>>>

/-- The device-side port and the vault's parts (R108, R110, R120 to R123, R127, R282): operations are issued and polled, delays
are trained, a part that hangs is reset in stages and at the last fails, erase units are refreshed within their budget, and the
journals are compacted past 75 %. Where a clause rests on a reading of the model, log entries 10 and 11 name it. -/
def Obligations.PartsAndJournals : Prop :=
  (∀ (s : State) (n : Ch) (o : AgentOp) (x : Extent), s.powered = true → (s.chan n).port.ops = [o] → o.st = .waiting →
    o.kind = .program → (∀ k, k ∈ o.parts → ((s.chan n).prt k).failed = false ∧ ((s.chan n).prt k).busy = none) →
    s.clk.flashLost = false → s.servingExtent n (s.vwrap n (o.base / 4096)) = some x →
    Does (.deviceOpIssue n) s (fun u =>
      (u.chan n).port.ops = [{ o with st := .running }] ∧ (∀ k, k ∈ o.parts → ((u.chan n).prt k).busy = some .agent) ∧
      u.outbox = s.outbox ++ [Out.flashCmd ⟨n.val, Nat.lt_succ_of_lt n.isLt⟩ x.part .program
        (beBytes 4 (4096 * x.phys (s.vwrap n (o.base / 4096)) + o.base % 4096)) o.len o.payload] ∧
      (∀ m, m ≠ n → u.chan m = s.chan m))) ∧
  (∀ (s : State) (n : Ch) (k : PartId) (b : Busy), s.powered = true → ((s.chan n).prt k).busy = some b →
    ((s.chan n).prt k).failed = false → Does (.statusPoll n k) s (fun u =>
      u.outbox = s.outbox ++ partCmds n [k] .poll)) ∧
  (∀ (s : State) (port : PortId) (n : Ch) (k : PartId) (t : Training) (f : Nat), s.powered = true →
    port.val = n.val → ((s.chan n).prt k).present = true → ((s.chan n).prt k).failed = false →
    trainedSclk t (s.stepsOf n k) = some f → Does (.eyeTraining port k t) s (fun u =>
      (u.chan n).prt k = ((s.chan n).prt k).train t f ∧ u.plat.training ≠ some n.val ∧
      (0 < t.drops.getD 0 → s.raises u (64 * n.val + 28) 0) ∧ (∀ m, m ≠ n → u.chan m = s.chan m))) ∧
  (∀ (s : State) (port : PortId) (n : Ch) (k : PartId) (t : Training), s.powered = true → port.val = n.val →
    ((s.chan n).prt k).present = true → ((s.chan n).prt k).failed = false → trainedSclk t (s.stepsOf n k) = none → (s.chan n).st = .held →
    Does (.eyeTraining port k t) s (fun u =>
      ((u.chan n).prt k).failed = true ∧ s.raises u (64 * n.val + 27) 0 ∧ (∀ m, m ≠ n → u.chan m = s.chan m))) ∧
  (∀ (s : State) (port : PortId), s.background = true → s.plat.training = none → Does (.retrainDue port) s (fun u =>
    u.plat.training = some port.val)) ∧
  (∀ (s : State) (port : PortId) (n : Ch) (k : PartId) (b : Busy), s.powered = true → port.val = n.val →
    ((s.chan n).prt k).busy = some b → ((s.chan n).prt k).failed = false → ((s.chan n).prt k).stage = 0 →
    (s.chan n).port.ops = [] → Does (.partBusyTimeout port k) s (fun u =>
      (u.chan n).prt k = { (s.chan n).prt k with stage := 1 } ∧ s.raises u (64 * n.val + 26) 0)) ∧
  (∀ (s : State) (port : PortId) (n : Ch) (k : PartId), s.powered = true → port.val = n.val → ((s.chan n).prt k).stage = 2 →
    ((s.chan n).prt (1 - k)).busy = none → Does (.partSoftwareResetEnd port k true) s (fun u =>
      (u.chan n).prt k = { (s.chan n).prt k with stage := 3 } ∧ u.outbox = s.outbox ++ partCmds n [k] .rstPulse)) ∧
  (∀ (s : State) (port : PortId) (n : Ch) (k : PartId), s.powered = true → port.val = n.val → ((s.chan n).prt k).stage = 3 →
    (s.chan n).st = .held → Does (.partResetPulseEnd port k true) s (fun u =>
      ((u.chan n).prt k).failed = true ∧ s.raises u (64 * n.val + 27) 0 ∧ (∀ m, m ≠ n → u.chan m = s.chan m))) ∧
  (∀ (s : State) (port : PortId) (n : Ch) (k : PartId), s.powered = true → port.val = n.val → ((s.chan n).prt k).stage = 3 →
    Does (.partResetPulseEnd port k false) s (fun u =>
      (u.chan n).prt k = { (s.chan n).prt k with busy := none, stage := 0 } ∧ (∀ m, m ≠ n → u.chan m = s.chan m))) ∧
  (∀ (s : State) (n : Ch) (k : PartId) (slot : SlotId) (unit : Nat) (active : Bool), s.refreshOpen n k = true →
    s.exposed n k = false → ((s.chan n).prt k).refresh = none → ((s.chan n).prt k).used < fld (s.cfg (fch n 0xDC)) 31 16 →
    (∀ x ∈ ((s.chan n).prt k).refreshed, x.1 = unit → x.2 + dayCycles * fld (s.cfg (fch n 0xDC)) 15 0 ≤ s.time) →
    Does (.sectorRefreshStep n k slot unit active true true) s (fun u =>
      (u.chan n).prt k = { (s.chan n).prt k with refreshWaits := false, refresh := some (slot, unit, 1) } ∧
      u.vault.intents.length = s.vault.intents.length + (if s.crypt.root = none then 0 else 1) ∧
      (∀ m, m ≠ n → u.chan m = s.chan m))) ∧
  (∀ (s : State) (n : Ch) (k : PartId) (slot z : SlotId) (unit v : Nat) (active : Bool), s.refreshOpen n k = true →
    s.exposed n k = false → ((s.chan n).prt k).refresh = some (z, v, 1) →
    Does (.sectorRefreshStep n k slot unit active true true) s (fun u =>
      (u.chan n).prt k = { (s.chan n).prt k with
        refreshWaits := false, refresh := some (z, v, 2), used := ((s.chan n).prt k).used + 1
        refreshed := (v, s.time) :: ((s.chan n).prt k).refreshed.filter (fun x => x.1 ≠ v) } ∧
      u.outbox = s.outbox ++ [Out.flashCmd ⟨n.val, Nat.lt_succ_of_lt n.isLt⟩ k .erase (beBytes 4 (v * ((s.chan n).prt k).unit))
        ((s.chan n).prt k).unit []] ∧ (∀ m, m ≠ n → u.chan m = s.chan m))) ∧
  (∀ (s : State) (n : Ch) (k : PartId) (slot z : SlotId) (unit v : Nat) (active resident : Bool), s.refreshOpen n k = true →
    s.exposed n k = false → ((s.chan n).prt k).refresh = some (z, v, 2) →
    Does (.sectorRefreshStep n k slot unit active true resident) s (fun u =>
      (u.chan n).prt k = { (s.chan n).prt k with refreshWaits := false, refresh := none } ∧
      s.raises u (64 * n.val + 30) 0 ∧ (∀ m, m ≠ n → u.chan m = s.chan m))) ∧
  (∀ (s : State) (n : Ch) (k : PartId), s.powered = true → Does .refreshPeriodRollover s (fun u =>
    (u.chan n).prt k = { (s.chan n).prt k with used := 0 })) ∧
  (∀ (s : State), s.vaultUp = true → s.crypt.root ≠ none → s.vault.compact = none → 75 < s.intentFill →
    Does (.journalCompactionStep false) s (fun u =>
      u.vault.compact = some (false, 0, (liveIntents s.vault.intents).length + 1) ∧
      u.vault.intents = s.vault.intents ++ [(⟨s.vault.nextSeq, 8, 8, 0, 0, 0, (liveIntents s.vault.intents).length + 1,
        0x20002, 0x20002, 0, true⟩ : Intent)])) ∧
  (∀ (s : State) (key : Bool) (i total : Nat), s.vaultUp = true → s.crypt.root ≠ none →
    s.vault.compact = some (key, i, total) → i + 1 < total → Does (.journalCompactionStep key) s (fun u =>
      u.vault = { s.vault with compact := some (key, i + 1, total) } ∧ s.sameBut u [.vault])) ∧
  (∀ (s : State) (i total : Nat), s.vaultUp = true → s.crypt.root ≠ none →
    s.vault.compact = some (false, i, total) → total ≤ i + 1 → Does (.journalCompactionStep false) s (fun u =>
      u.vault.compact = none ∧ (∀ r ∈ liveIntents s.vault.intents, r ∈ u.vault.intents) ∧
      u.vault.nextSeq = wrap32 (s.vault.nextSeq + 1) ∧
      u.vault.intents.length = (liveIntents s.vault.intents).length + 1)) ∧
  (∀ (s : State) (i total : Nat), s.vaultUp = true → s.crypt.root ≠ none → s.crypt.sealGen = 1 →
    s.vault.compact = some (true, i, total) → total ≤ i + 1 → Does (.journalCompactionStep true) s (fun u =>
      u.vault.compact = none ∧ u.crypt.kjFill = 4 * s.crypt.keys.length ∧ u.crypt.keys = s.crypt.keys)) ∧
  (∀ (s : State) (t : Training) (f : Nat) (i : Intent), s.plat.mode = .recover → s.plat.cause = 0x16 →
    trainedSclk t s.vaultSteps = some f → liveIntents s.vault.intents = [i] → Does (.vaultRetrain t true) s (fun u =>
      u.vault.parts[0] = { s.vault.parts[0].train t f with failed := false, present := true, busy := none, stage := 0 }))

<<<

— ACTIVITY —
Copy out each line of the data above, exactly, if it lies between the line holding "((s.chan n).prt k).unit []]" and the line holding "s.raises u (64 * n.val + 30)", inclusive; copy no other line.

— TASK RESULT —
        ((s.chan n).prt k).unit []] ∧ (∀ m, m ≠ n → u.chan m = s.chan m))) ∧
  (∀ (s : State) (n : Ch) (k : PartId) (slot z : SlotId) (unit v : Nat) (active resident : Bool), s.refreshOpen n k = true →
    s.exposed n k = false → ((s.chan n).prt k).refresh = some (z, v, 2) →
    Does (.sectorRefreshStep n k slot unit active true resident) s (fun u =>
      (u.chan n).prt k = { (s.chan n).prt k with refreshWaits := false, refresh := none } ∧
      s.raises u (64 * n.val + 30) 0 ∧ (∀ m, m ≠ n → u.chan m = s.chan m))) ∧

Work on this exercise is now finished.